In the records below, find the line that contains "(∀ a u i, Remains" and the line that contains "(roomy → ∀ a e, ¬". Set down exactly those lines and every line between them, and nothing more.

- - - - - - -

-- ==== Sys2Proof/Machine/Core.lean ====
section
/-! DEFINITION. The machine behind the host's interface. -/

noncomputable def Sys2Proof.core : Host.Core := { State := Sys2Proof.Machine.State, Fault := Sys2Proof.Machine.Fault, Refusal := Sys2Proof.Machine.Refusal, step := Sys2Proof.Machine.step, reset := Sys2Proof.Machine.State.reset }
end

- - - - - - -

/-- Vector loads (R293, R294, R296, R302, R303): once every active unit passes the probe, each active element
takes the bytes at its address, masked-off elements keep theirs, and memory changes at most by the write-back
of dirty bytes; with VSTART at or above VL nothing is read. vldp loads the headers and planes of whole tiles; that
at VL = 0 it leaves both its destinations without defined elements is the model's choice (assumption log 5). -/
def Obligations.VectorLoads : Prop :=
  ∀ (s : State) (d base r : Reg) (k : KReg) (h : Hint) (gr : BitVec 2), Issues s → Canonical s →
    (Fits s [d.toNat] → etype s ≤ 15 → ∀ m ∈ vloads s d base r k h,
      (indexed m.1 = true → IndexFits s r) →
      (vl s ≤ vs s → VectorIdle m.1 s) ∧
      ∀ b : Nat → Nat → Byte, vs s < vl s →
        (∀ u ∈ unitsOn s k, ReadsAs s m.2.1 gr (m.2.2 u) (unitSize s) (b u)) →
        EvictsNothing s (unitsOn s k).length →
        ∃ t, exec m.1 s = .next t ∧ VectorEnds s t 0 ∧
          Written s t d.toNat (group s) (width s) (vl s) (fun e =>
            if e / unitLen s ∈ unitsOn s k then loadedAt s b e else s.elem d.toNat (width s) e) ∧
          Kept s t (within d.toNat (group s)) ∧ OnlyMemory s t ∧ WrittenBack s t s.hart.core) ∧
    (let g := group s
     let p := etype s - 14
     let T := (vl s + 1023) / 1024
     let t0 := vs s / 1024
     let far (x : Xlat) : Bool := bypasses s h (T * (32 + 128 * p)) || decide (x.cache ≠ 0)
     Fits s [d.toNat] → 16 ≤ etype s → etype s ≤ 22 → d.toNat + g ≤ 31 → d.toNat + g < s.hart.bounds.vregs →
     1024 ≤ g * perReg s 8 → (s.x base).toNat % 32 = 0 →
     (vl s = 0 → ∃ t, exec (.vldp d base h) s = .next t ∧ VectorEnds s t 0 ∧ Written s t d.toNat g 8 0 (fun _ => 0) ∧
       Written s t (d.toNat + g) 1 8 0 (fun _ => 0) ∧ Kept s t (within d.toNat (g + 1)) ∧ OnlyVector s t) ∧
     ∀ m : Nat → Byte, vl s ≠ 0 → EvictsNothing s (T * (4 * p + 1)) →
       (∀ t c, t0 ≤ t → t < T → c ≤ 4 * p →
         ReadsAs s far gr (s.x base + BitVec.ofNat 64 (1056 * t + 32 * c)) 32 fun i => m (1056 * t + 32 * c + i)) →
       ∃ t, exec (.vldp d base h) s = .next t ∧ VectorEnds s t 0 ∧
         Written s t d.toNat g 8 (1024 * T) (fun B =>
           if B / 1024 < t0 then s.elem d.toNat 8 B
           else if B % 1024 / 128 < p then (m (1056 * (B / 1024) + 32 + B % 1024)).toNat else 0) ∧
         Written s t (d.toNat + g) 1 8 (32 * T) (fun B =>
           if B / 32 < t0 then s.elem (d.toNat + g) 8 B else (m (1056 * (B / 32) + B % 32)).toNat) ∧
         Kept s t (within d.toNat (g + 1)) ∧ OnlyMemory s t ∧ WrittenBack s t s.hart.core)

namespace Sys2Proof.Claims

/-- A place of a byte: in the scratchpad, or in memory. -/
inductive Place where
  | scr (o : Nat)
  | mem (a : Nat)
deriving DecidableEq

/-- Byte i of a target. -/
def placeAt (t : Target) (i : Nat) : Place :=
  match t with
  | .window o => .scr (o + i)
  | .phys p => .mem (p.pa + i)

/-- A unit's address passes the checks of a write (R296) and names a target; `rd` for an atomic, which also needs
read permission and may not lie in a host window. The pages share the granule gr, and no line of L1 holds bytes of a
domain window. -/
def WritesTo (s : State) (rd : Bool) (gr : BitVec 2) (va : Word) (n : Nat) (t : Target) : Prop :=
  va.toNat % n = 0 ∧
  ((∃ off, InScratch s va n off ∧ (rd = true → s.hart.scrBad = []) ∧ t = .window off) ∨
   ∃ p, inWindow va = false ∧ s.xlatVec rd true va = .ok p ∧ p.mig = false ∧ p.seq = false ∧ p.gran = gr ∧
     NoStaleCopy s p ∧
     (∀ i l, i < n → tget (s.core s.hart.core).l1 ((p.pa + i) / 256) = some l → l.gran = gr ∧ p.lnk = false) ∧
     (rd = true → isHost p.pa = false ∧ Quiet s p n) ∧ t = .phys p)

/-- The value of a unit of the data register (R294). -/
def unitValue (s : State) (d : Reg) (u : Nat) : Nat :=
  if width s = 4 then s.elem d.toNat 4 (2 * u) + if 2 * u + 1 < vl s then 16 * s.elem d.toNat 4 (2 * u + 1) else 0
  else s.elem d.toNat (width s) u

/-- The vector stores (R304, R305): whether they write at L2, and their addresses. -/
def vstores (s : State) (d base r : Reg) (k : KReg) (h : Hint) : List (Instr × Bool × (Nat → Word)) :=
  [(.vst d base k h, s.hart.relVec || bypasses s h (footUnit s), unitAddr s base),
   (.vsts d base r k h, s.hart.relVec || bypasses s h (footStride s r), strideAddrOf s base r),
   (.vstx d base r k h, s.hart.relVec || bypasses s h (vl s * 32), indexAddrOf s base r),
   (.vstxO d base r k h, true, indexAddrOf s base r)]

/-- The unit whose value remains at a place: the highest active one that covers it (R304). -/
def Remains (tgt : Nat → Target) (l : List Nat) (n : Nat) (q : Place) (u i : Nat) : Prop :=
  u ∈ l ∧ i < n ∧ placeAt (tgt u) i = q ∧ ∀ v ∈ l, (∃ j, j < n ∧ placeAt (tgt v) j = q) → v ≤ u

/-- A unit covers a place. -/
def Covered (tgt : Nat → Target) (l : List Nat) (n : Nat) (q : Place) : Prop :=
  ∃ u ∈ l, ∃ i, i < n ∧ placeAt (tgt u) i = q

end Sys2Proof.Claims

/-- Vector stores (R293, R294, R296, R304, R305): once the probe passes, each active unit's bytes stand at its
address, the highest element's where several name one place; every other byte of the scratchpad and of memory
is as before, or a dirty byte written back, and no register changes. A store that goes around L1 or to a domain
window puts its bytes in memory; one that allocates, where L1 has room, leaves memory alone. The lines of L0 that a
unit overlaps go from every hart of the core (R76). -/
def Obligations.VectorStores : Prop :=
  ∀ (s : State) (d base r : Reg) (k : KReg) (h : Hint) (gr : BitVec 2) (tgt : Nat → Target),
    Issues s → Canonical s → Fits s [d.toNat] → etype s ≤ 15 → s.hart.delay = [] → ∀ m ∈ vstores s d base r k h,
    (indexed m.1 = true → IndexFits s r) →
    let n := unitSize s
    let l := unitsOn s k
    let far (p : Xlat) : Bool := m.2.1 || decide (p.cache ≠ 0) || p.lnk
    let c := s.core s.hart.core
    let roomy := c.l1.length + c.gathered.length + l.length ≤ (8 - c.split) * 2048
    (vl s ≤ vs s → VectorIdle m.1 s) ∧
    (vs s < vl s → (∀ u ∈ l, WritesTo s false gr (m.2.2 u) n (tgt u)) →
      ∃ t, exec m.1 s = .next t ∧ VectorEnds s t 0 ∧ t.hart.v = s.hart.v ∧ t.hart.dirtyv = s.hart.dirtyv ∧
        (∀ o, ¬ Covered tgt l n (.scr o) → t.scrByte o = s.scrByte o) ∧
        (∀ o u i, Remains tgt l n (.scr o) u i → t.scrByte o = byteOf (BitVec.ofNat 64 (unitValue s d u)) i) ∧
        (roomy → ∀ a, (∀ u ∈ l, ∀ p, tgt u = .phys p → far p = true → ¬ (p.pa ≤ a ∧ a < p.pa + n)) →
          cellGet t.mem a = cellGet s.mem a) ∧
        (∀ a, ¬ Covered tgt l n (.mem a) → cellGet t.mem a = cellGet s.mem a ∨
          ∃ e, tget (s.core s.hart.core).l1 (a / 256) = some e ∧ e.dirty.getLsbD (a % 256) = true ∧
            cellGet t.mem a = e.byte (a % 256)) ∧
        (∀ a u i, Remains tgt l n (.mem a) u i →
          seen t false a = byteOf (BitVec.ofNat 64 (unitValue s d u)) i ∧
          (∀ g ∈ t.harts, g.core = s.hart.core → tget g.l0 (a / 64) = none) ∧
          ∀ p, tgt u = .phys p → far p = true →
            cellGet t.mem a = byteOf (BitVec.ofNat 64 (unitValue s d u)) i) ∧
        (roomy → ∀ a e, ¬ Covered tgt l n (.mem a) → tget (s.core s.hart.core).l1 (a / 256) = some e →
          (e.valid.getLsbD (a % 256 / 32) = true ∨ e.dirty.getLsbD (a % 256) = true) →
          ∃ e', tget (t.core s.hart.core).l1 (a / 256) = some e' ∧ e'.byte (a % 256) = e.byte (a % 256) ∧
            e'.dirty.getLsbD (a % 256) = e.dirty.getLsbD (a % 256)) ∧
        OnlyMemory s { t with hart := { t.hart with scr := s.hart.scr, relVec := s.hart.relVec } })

- - - - - - -

● **ANSWER BELOW**:
        (∀ a u i, Remains tgt l n (.mem a) u i →
          seen t false a = byteOf (BitVec.ofNat 64 (unitValue s d u)) i ∧
          (∀ g ∈ t.harts, g.core = s.hart.core → tget g.l0 (a / 64) = none) ∧
          ∀ p, tgt u = .phys p → far p = true →
            cellGet t.mem a = byteOf (BitVec.ofNat 64 (unitValue s d u)) i) ∧
        (roomy → ∀ a e, ¬ Covered tgt l n (.mem a) → tget (s.core s.hart.core).l1 (a / 256) = some e →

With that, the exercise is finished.